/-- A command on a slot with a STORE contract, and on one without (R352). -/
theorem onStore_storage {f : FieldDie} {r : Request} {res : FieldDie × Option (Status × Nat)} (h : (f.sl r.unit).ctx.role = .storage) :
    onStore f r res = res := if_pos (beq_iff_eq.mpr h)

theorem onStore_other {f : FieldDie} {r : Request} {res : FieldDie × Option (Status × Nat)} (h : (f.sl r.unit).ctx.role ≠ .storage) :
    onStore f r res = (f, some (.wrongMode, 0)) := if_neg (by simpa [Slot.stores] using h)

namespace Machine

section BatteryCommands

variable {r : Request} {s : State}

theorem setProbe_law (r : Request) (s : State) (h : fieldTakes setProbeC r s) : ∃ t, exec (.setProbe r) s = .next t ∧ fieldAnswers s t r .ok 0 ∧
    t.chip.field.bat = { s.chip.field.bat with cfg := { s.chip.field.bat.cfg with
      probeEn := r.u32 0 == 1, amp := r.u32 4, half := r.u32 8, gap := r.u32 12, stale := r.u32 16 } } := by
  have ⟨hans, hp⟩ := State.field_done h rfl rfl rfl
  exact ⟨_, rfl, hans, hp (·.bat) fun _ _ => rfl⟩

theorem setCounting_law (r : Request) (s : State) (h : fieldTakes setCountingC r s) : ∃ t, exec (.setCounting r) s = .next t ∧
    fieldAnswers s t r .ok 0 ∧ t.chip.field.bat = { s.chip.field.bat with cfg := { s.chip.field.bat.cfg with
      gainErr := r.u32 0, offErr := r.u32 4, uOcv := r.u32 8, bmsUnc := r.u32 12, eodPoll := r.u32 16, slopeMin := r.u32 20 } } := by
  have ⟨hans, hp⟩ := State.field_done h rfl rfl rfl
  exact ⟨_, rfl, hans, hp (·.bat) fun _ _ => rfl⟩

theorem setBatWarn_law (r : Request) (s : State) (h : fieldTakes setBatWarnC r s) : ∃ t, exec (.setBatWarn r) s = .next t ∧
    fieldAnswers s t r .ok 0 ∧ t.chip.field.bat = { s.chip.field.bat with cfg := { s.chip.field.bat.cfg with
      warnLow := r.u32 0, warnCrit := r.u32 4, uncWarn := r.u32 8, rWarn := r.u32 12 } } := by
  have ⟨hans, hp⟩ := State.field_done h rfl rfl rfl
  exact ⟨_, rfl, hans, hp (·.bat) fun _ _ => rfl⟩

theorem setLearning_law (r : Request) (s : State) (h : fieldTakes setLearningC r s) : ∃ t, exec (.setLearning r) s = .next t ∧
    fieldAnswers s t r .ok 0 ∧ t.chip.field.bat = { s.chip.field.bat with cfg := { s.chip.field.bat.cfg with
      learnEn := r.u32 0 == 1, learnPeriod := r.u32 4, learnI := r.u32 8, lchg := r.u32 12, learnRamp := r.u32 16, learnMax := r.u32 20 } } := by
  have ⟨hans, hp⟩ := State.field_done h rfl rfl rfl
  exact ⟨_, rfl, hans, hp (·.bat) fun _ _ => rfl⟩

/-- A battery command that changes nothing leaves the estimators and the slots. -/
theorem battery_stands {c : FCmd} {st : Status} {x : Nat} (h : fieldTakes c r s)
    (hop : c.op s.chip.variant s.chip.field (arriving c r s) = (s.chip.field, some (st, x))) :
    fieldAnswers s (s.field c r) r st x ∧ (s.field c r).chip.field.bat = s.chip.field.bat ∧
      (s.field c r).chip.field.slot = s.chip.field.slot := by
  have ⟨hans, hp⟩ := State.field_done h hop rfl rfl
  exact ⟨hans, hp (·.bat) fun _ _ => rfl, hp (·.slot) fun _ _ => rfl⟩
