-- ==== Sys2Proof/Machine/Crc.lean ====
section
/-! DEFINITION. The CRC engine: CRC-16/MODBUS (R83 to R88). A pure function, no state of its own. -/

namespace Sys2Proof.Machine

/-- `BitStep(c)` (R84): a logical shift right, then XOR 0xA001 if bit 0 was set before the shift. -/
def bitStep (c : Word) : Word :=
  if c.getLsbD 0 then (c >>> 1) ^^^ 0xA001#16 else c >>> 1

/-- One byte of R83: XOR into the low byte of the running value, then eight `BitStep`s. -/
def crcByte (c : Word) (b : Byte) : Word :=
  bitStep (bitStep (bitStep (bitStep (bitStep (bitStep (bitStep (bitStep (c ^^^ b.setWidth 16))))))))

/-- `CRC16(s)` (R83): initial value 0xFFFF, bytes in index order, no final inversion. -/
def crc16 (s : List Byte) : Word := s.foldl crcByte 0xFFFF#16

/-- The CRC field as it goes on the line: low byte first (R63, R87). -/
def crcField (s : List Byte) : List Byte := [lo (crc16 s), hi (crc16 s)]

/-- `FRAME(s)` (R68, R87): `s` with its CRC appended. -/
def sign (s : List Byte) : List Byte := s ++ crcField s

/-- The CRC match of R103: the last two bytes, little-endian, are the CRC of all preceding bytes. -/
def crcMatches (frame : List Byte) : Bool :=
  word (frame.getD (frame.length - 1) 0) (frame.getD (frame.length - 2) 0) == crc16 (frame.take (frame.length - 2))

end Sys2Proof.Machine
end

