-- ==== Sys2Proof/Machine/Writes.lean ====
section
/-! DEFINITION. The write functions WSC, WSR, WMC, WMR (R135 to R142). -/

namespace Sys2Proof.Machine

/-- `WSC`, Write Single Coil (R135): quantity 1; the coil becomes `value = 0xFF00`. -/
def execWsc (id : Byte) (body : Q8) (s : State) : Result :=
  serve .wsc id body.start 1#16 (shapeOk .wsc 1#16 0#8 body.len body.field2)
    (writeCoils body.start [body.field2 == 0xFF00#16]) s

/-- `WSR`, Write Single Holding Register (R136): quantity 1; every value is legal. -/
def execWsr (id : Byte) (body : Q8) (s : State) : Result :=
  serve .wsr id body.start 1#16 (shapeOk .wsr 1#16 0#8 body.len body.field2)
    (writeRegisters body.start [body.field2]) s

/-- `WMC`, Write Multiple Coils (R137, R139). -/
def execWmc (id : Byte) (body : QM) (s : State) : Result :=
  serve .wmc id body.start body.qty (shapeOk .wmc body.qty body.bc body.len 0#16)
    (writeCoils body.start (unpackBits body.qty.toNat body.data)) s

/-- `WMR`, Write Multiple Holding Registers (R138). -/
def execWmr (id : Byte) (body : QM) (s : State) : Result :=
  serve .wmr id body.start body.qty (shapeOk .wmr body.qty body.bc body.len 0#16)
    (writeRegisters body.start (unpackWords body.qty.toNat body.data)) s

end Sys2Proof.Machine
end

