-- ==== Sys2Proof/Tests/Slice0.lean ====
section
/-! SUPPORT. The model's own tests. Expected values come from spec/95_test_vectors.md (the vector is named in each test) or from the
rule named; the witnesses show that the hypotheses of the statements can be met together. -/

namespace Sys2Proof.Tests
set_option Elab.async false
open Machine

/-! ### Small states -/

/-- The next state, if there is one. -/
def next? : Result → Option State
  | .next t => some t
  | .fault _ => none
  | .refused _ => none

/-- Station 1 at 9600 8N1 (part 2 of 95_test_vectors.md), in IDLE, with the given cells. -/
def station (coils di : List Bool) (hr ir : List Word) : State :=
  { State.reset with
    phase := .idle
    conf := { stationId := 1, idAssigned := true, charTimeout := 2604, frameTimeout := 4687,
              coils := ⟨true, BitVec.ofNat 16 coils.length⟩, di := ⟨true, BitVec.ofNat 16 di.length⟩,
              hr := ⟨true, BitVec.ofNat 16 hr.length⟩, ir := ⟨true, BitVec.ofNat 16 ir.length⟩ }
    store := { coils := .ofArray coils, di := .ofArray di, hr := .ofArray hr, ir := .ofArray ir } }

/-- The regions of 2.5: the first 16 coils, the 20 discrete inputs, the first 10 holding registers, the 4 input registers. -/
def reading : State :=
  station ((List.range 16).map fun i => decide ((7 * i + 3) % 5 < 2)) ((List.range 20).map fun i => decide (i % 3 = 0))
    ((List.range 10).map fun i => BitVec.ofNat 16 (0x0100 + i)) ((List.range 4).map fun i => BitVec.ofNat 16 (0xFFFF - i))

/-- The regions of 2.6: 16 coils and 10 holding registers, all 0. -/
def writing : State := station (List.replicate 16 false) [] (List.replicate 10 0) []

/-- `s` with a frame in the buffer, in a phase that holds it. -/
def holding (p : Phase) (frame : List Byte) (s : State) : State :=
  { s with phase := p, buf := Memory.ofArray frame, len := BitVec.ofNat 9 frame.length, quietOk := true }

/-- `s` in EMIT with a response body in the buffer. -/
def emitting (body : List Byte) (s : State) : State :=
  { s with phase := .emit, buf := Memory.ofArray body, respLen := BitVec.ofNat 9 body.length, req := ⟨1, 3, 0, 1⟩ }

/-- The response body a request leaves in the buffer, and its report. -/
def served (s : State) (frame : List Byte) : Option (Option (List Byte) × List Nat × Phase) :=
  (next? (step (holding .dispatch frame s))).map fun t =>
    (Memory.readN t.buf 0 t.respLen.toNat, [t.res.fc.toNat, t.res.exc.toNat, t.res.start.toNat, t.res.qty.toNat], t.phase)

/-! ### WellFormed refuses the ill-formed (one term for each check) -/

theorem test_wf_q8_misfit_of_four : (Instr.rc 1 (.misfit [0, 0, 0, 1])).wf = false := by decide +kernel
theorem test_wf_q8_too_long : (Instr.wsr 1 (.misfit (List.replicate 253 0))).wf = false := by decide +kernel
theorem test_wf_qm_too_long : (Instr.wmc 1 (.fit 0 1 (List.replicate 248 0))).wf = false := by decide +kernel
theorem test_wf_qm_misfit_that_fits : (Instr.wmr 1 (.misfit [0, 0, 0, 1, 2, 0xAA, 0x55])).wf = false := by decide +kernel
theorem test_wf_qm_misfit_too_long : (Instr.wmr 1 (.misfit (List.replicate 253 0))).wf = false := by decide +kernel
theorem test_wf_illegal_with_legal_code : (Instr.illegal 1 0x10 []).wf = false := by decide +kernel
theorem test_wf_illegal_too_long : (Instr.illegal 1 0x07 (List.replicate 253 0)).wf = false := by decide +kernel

**Exercise prompt**
Filter the listing down to the lines holding the word "fieldTakes", and return those.

**Solution to the problem**
theorem setProbe_law (r : Request) (s : State) (h : fieldTakes setProbeC r s) : ∃ t, exec (.setProbe r) s = .next t ∧ fieldAnswers s t r .ok 0 ∧
theorem setCounting_law (r : Request) (s : State) (h : fieldTakes setCountingC r s) : ∃ t, exec (.setCounting r) s = .next t ∧
theorem setBatWarn_law (r : Request) (s : State) (h : fieldTakes setBatWarnC r s) : ∃ t, exec (.setBatWarn r) s = .next t ∧
theorem setLearning_law (r : Request) (s : State) (h : fieldTakes setLearningC r s) : ∃ t, exec (.setLearning r) s = .next t ∧
theorem battery_stands {c : FCmd} {st : Status} {x : Nat} (h : fieldTakes c r s)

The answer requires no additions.